» **What to do**
Each line of the listing that contains "links" should be found and copied.

» **Supplied records**
──────────────────────────────

/-- Change the home operations on the links; those that a change gives up are gone. -/
def Fabric.mapOps (x : Fabric) (f : HomeOp → Option HomeOp) : Fabric :=
  { x with
    dem := x.dem.filterMap (fun m => match m.body with
      | .op i o => (f o).map (fun o => { m with body := .op i o })
      | _ => some m)
    reed := x.reed.map (fun m => match m.body with
      | .nack o => { m with body := match f o with
          | some o => .nack o
          | none => .part m.id }
      | _ => m) }

/-- Take the contents of the answers on the links that a test selects; their messages go on empty. -/
def Fabric.dropAnswers (x : Fabric) (p : ReqSrc → Bool) : Fabric :=
  { x with
    dem := x.dem.filter (fun m => match m.body with
      | .rsp src _ _ => !p src
      | _ => true)
    reed := x.reed.map (fun m => match m.body with
      | .rsp r => if p r.src then { m with body := .part m.id } else m
      | _ => m) }

/-- Take the contents of the reed messages that a test selects; the messages go on empty, so that their credits come
back. -/
def Fabric.emptyReed (x : Fabric) (p : ReedMsg → Bool) : Fabric :=
  { x with reed := x.reed.map (fun m => if p m then { m with body := .part m.id } else m) }

end Sys2Proof.Machine
end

──────────────────────────────

» **Result below**
/-- Change the home operations on the links; those that a change gives up are gone. -/
/-- Take the contents of the answers on the links that a test selects; their messages go on empty. -/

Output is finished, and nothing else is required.